Former Pitt QB Sunseri's career goes north
By Jerry DiPaola
Published: Tuesday, July 2, 2013, 11:09 p.m.
After his Pitt career ended, quarterback Tino Sunseri set one goal for the next stage of his life.
“I didn't want to be sitting on the couch,” he said. “I wanted to make sure I was playing football, no matter what.”
He quickly found work.
Undrafted by the NFL, Sunseri attended a tryout camp this spring with the Baltimore Ravens, who were well-stocked at quarterback and slow to offer a contract. But when the Saskatchewan Roughriders of the Canadian Football League called, he jumped at their offer. Brushing aside homesickness and adjustments to a bigger field, fatter ball and 12-man defenses, the Central Catholic product signed and earned a job as the third-string quarterback in a league where the minimum salary is $45,000 (Canadian).
The Roughriders (1-0) play their second regular-season game Friday against Calgary.
“I felt like I belonged the first day I walked in,” said Sunseri, who started 39 consecutive games at Pitt. “They were excited for me to get there and talked about how they were impressed with how I played in college.”
Sunseri, who completed 64.5 percent of his 1,141 collegiate pass attempts, played well enough during the two-game CFL preseason last month that the Roughriders cut Levi Brown, who had been with the team in 2012. The key moment arrived in the first preseason game when Sunseri led Saskatchewan to a game-tying touchdown — a 1-yard flip to DeDe Dorsey — with 54 seconds left in a 31-24 victory against Edmonton.
He was the Roughriders' leading passer in the game, completing 9 of 12 passes for 122 yards and no interceptions.
Roughriders coach Corey Chamblin told the Regina Leader-Post he believed Sunseri, 24, was “a little ahead of the curve at this time.”

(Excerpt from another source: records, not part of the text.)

/-! modCore. -/

@[simp] theorem State.modCore_agenda (s : State) (i : Nat) (f : Core → Core) : (s.modCore i f).agenda = s.agenda := by
  unfold State.modCore; repeat' split
  all_goals rfl
@[simp] theorem State.modCore_plan (s : State) (i : Nat) (f : Core → Core) : (s.modCore i f).plan = s.plan := by
  unfold State.modCore; repeat' split
  all_goals rfl
@[simp] theorem State.modCore_inputs (s : State) (i : Nat) (f : Core → Core) : (s.modCore i f).inputs = s.inputs := by
  unfold State.modCore; repeat' split
  all_goals rfl
@[simp] theorem State.modCore_choice (s : State) (i : Nat) (f : Core → Core) : (s.modCore i f).choice = s.choice := by
  unfold State.modCore; repeat' split
  all_goals rfl
@[simp] theorem State.modCore_cycle (s : State) (i : Nat) (f : Core → Core) : (s.modCore i f).cycle = s.cycle := by
  unfold State.modCore; repeat' split
  all_goals rfl
@[simp] theorem State.modCore_cur (s : State) (i : Nat) (f : Core → Core) : (s.modCore i f).cur = s.cur := by
  unfold State.modCore; repeat' split
  all_goals rfl
@[simp] theorem State.modCore_agents (s : State) (i : Nat) (f : Core → Core) : (s.modCore i f).agents = s.agents := by
  unfold State.modCore; repeat' split
  all_goals rfl
@[simp] theorem State.modCore_lc (s : State) (i : Nat) (f : Core → Core) : (s.modCore i f).lc = s.lc := by
  unfold State.modCore; repeat' split
  all_goals rfl
@[simp] theorem State.modCore_launch (s : State) (i : Nat) (f : Core → Core) : (s.modCore i f).launch = s.launch := by
  unfold State.modCore; repeat' split
  all_goals rfl
@[simp] theorem State.modCore_launches (s : State) (i : Nat) (f : Core → Core) : (s.modCore i f).launches = s.launches := by
  unfold State.modCore; repeat' split
  all_goals rfl
@[simp] theorem State.modCore_nextTid (s : State) (i : Nat) (f : Core → Core) : (s.modCore i f).nextTid = s.nextTid := by
  unfold State.modCore; repeat' split
  all_goals rfl
@[simp] theorem State.modCore_mem (s : State) (i : Nat) (f : Core → Core) : (s.modCore i f).mem = s.mem := by
  unfold State.modCore; repeat' split
  all_goals rfl
@[simp] theorem State.modCore_empty (s : State) (i : Nat) (f : Core → Core) : (s.modCore i f).empty = s.empty := by
  unfold State.modCore; repeat' split
  all_goals rfl
@[simp] theorem State.modCore_poison (s : State) (i : Nat) (f : Core → Core) : (s.modCore i f).poison = s.poison := by
  unfold State.modCore; repeat' split
  all_goals rfl
@[simp] theorem State.modCore_tuc (s : State) (i : Nat) (f : Core → Core) : (s.modCore i f).tuc = s.tuc := by
  unfold State.modCore; repeat' split
  all_goals rfl
@[simp] theorem State.modCore_pins (s : State) (i : Nat) (f : Core → Core) : (s.modCore i f).pins = s.pins := by
  unfold State.modCore; repeat' split
  all_goals rfl
@[simp] theorem State.modCore_dieqs (s : State) (i : Nat) (f : Core → Core) : (s.modCore i f).dieqs = s.dieqs := by
  unfold State.modCore; repeat' split
  all_goals rfl
@[simp] theorem State.modCore_laneTurn (s : State) (i : Nat) (f : Core → Core) : (s.modCore i f).laneTurn = s.laneTurn := by
  unfold State.modCore; repeat' split
  all_goals rfl
@[simp] theorem State.modCore_profq (s : State) (i : Nat) (f : Core → Core) : (s.modCore i f).profq = s.profq := by
  unfold State.modCore; repeat' split
  all_goals rfl
@[simp] theorem State.modCore_packages (s : State) (i : Nat) (f : Core → Core) : (s.modCore i f).packages = s.packages := by
  unfold State.modCore; repeat' split
  all_goals rfl
@[simp] theorem State.modCore_net (s : State) (i : Nat) (f : Core → Core) : (s.modCore i f).net = s.net := by
  unfold State.modCore; repeat' split
  all_goals rfl
@[simp] theorem State.modCore_packets (s : State) (i : Nat) (f : Core → Core) : (s.modCore i f).packets = s.packets := by
  unfold State.modCore; repeat' split
  all_goals rfl
@[simp] theorem State.modCore_flits (s : State) (i : Nat) (f : Core → Core) : (s.modCore i f).flits = s.flits := by
  unfold State.modCore; repeat' split
  all_goals rfl
@[simp] theorem State.modCore_links (s : State) (i : Nat) (f : Core → Core) : (s.modCore i f).links = s.links := by
  unfold State.modCore; repeat' split
  all_goals rfl
@[simp] theorem State.modCore_windows (s : State) (i : Nat) (f : Core → Core) : (s.modCore i f).windows = s.windows := by
  unfold State.modCore; repeat' split
  all_goals rfl
@[simp] theorem State.modCore_absent (s : State) (i : Nat) (f : Core → Core) : (s.modCore i f).absent = s.absent := by
  unfold State.modCore; repeat' split
  all_goals rfl
@[simp] theorem State.modCore_paddocked (s : State) (i : Nat) (f : Core → Core) : (s.modCore i f).paddocked = s.paddocked := by
  unfold State.modCore; repeat' split
  all_goals rfl
@[simp] theorem State.modCore_trapWait (s : State) (i : Nat) (f : Core → Core) : (s.modCore i f).trapWait = s.trapWait := by
  unfold State.modCore; repeat' split
  all_goals rfl
@[simp] theorem State.modCore_pkts (s : State) (i : Nat) (f : Core → Core) : (s.modCore i f).pkts = s.pkts := by
  unfold State.modCore; repeat' split
  all_goals rfl
@[simp] theorem State.modCore_husks (s : State) (i : Nat) (f : Core → Core) : (s.modCore i f).husks = s.husks := by
  unfold State.modCore; repeat' split
  all_goals rfl
@[simp] theorem State.modCore_arbiters (s : State) (i : Nat) (f : Core → Core) : (s.modCore i f).arbiters = s.arbiters := by
  unfold State.modCore; repeat' split
  all_goals rfl
@[simp] theorem State.modCore_nextPkt (s : State) (i : Nat) (f : Core → Core) : (s.modCore i f).nextPkt = s.nextPkt := by
  unfold State.modCore; repeat' split
  all_goals rfl
@[simp] theorem State.modCore_vectors (s : State) (i : Nat) (f : Core → Core) : (s.modCore i f).vectors = s.vectors := by
  unfold State.modCore; repeat' split
  all_goals rfl
@[simp] theorem State.modCore_checkpoint (s : State) (i : Nat) (f : Core → Core) : (s.modCore i f).checkpoint = s.checkpoint := by
  unfold State.modCore; repeat' split
  all_goals rfl

/-! modLc. -/

@[simp] theorem State.modLc_agenda (s : State) (i : Nat) (f : LCore → LCore) : (s.modLc i f).agenda = s.agenda := by
  unfold State.modLc; repeat' split
  all_goals rfl
@[simp] theorem State.modLc_plan (s : State) (i : Nat) (f : LCore → LCore) : (s.modLc i f).plan = s.plan := by
  unfold State.modLc; repeat' split
  all_goals rfl
@[simp] theorem State.modLc_inputs (s : State) (i : Nat) (f : LCore → LCore) : (s.modLc i f).inputs = s.inputs := by
  unfold State.modLc; repeat' split
  all_goals rfl
@[simp] theorem State.modLc_choice (s : State) (i : Nat) (f : LCore → LCore) : (s.modLc i f).choice = s.choice := by
  unfold State.modLc; repeat' split
  all_goals rfl
@[simp] theorem State.modLc_cycle (s : State) (i : Nat) (f : LCore → LCore) : (s.modLc i f).cycle = s.cycle := by
  unfold State.modLc; repeat' split
  all_goals rfl
@[simp] theorem State.modLc_cur (s : State) (i : Nat) (f : LCore → LCore) : (s.modLc i f).cur = s.cur := by
  unfold State.modLc; repeat' split
  all_goals rfl
@[simp] theorem State.modLc_agents (s : State) (i : Nat) (f : LCore → LCore) : (s.modLc i f).agents = s.agents := by
  unfold State.modLc; repeat' split
  all_goals rfl
@[simp] theorem State.modLc_core (s : State) (i : Nat) (f : LCore → LCore) : (s.modLc i f).core = s.core := by
  unfold State.modLc; repeat' split
  all_goals rfl
@[simp] theorem State.modLc_cores (s : State) (i : Nat) (f : LCore → LCore) : (s.modLc i f).cores = s.cores := by
  unfold State.modLc; repeat' split
  all_goals rfl
@[simp] theorem State.modLc_launches (s : State) (i : Nat) (f : LCore → LCore) : (s.modLc i f).launches = s.launches := by
  unfold State.modLc; repeat' split
  all_goals rfl
@[simp] theorem State.modLc_nextTid (s : State) (i : Nat) (f : LCore → LCore) : (s.modLc i f).nextTid = s.nextTid := by
  unfold State.modLc; repeat' split
  all_goals rfl
@[simp] theorem State.modLc_mem (s : State) (i : Nat) (f : LCore → LCore) : (s.modLc i f).mem = s.mem := by
  unfold State.modLc; repeat' split
  all_goals rfl
@[simp] theorem State.modLc_empty (s : State) (i : Nat) (f : LCore → LCore) : (s.modLc i f).empty = s.empty := by
  unfold State.modLc; repeat' split
  all_goals rfl
@[simp] theorem State.modLc_poison (s : State) (i : Nat) (f : LCore → LCore) : (s.modLc i f).poison = s.poison := by
  unfold State.modLc; repeat' split
  all_goals rfl
@[simp] theorem State.modLc_tuc (s : State) (i : Nat) (f : LCore → LCore) : (s.modLc i f).tuc = s.tuc := by
  unfold State.modLc; repeat' split
  all_goals rfl
@[simp] theorem State.modLc_pins (s : State) (i : Nat) (f : LCore → LCore) : (s.modLc i f).pins = s.pins := by
  unfold State.modLc; repeat' split
  all_goals rfl
@[simp] theorem State.modLc_dieqs (s : State) (i : Nat) (f : LCore → LCore) : (s.modLc i f).dieqs = s.dieqs := by
  unfold State.modLc; repeat' split
  all_goals rfl
@[simp] theorem State.modLc_laneTurn (s : State) (i : Nat) (f : LCore → LCore) : (s.modLc i f).laneTurn = s.laneTurn := by
  unfold State.modLc; repeat' split
  all_goals rfl
@[simp] theorem State.modLc_profq (s : State) (i : Nat) (f : LCore → LCore) : (s.modLc i f).profq = s.profq := by
  unfold State.modLc; repeat' split
  all_goals rfl
@[simp] theorem State.modLc_packages (s : State) (i : Nat) (f : LCore → LCore) : (s.modLc i f).packages = s.packages := by
  unfold State.modLc; repeat' split
  all_goals rfl
@[simp] theorem State.modLc_net (s : State) (i : Nat) (f : LCore → LCore) : (s.modLc i f).net = s.net := by
  unfold State.modLc; repeat' split
  all_goals rfl
@[simp] theorem State.modLc_packets (s : State) (i : Nat) (f : LCore → LCore) : (s.modLc i f).packets = s.packets := by
  unfold State.modLc; repeat' split
  all_goals rfl
@[simp] theorem State.modLc_flits (s : State) (i : Nat) (f : LCore → LCore) : (s.modLc i f).flits = s.flits := by
  unfold State.modLc; repeat' split
  all_goals rfl
@[simp] theorem State.modLc_links (s : State) (i : Nat) (f : LCore → LCore) : (s.modLc i f).links = s.links := by
  unfold State.modLc; repeat' split
  all_goals rfl
@[simp] theorem State.modLc_windows (s : State) (i : Nat) (f : LCore → LCore) : (s.modLc i f).windows = s.windows := by
  unfold State.modLc; repeat' split
  all_goals rfl
@[simp] theorem State.modLc_absent (s : State) (i : Nat) (f : LCore → LCore) : (s.modLc i f).absent = s.absent := by
  unfold State.modLc; repeat' split
  all_goals rfl
@[simp] theorem State.modLc_paddocked (s : State) (i : Nat) (f : LCore → LCore) : (s.modLc i f).paddocked = s.paddocked := by
  unfold State.modLc; repeat' split
  all_goals rfl
@[simp] theorem State.modLc_trapWait (s : State) (i : Nat) (f : LCore → LCore) : (s.modLc i f).trapWait = s.trapWait := by
  unfold State.modLc; repeat' split
  all_goals rfl
@[simp] theorem State.modLc_pkts (s : State) (i : Nat) (f : LCore → LCore) : (s.modLc i f).pkts = s.pkts := by
  unfold State.modLc; repeat' split
  all_goals rfl
@[simp] theorem State.modLc_husks (s : State) (i : Nat) (f : LCore → LCore) : (s.modLc i f).husks = s.husks := by
  unfold State.modLc; repeat' split
  all_goals rfl
@[simp] theorem State.modLc_arbiters (s : State) (i : Nat) (f : LCore → LCore) : (s.modLc i f).arbiters = s.arbiters := by
  unfold State.modLc; repeat' split
  all_goals rfl
@[simp] theorem State.modLc_nextPkt (s : State) (i : Nat) (f : LCore → LCore) : (s.modLc i f).nextPkt = s.nextPkt := by
  unfold State.modLc; repeat' split
  all_goals rfl
@[simp] theorem State.modLc_vectors (s : State) (i : Nat) (f : LCore → LCore) : (s.modLc i f).vectors = s.vectors := by
  unfold State.modLc; repeat' split
  all_goals rfl
@[simp] theorem State.modLc_checkpoint (s : State) (i : Nat) (f : LCore → LCore) : (s.modLc i f).checkpoint = s.checkpoint := by
  unfold State.modLc; repeat' split
  all_goals rfl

“(Sunseri's) dad is a football coach (Sal, linebackers coach at Florida State), and he has been doing it forever, so he understands what it's like to be in the pros,” Chamblin said. “(Tino) has been around it his whole life and (around) top college programs.
“He's very poised, he's very comfortable and I think he's a very smart kid when it comes to learning the playbook. He's able to execute. The two biggest things we wanted to see were communication and execution, and he did them.”
Sunseri said he speaks to his parents every day. Saskatchewan is about 2,100 miles from Pittsburgh.
“The toughest adjustment is being away from the states, being away from everybody,” he said. “You are really going to an area you know nothing about.
“But it's been a pretty smooth transition. I'm enjoying it every day. I'm learning to be a pro.”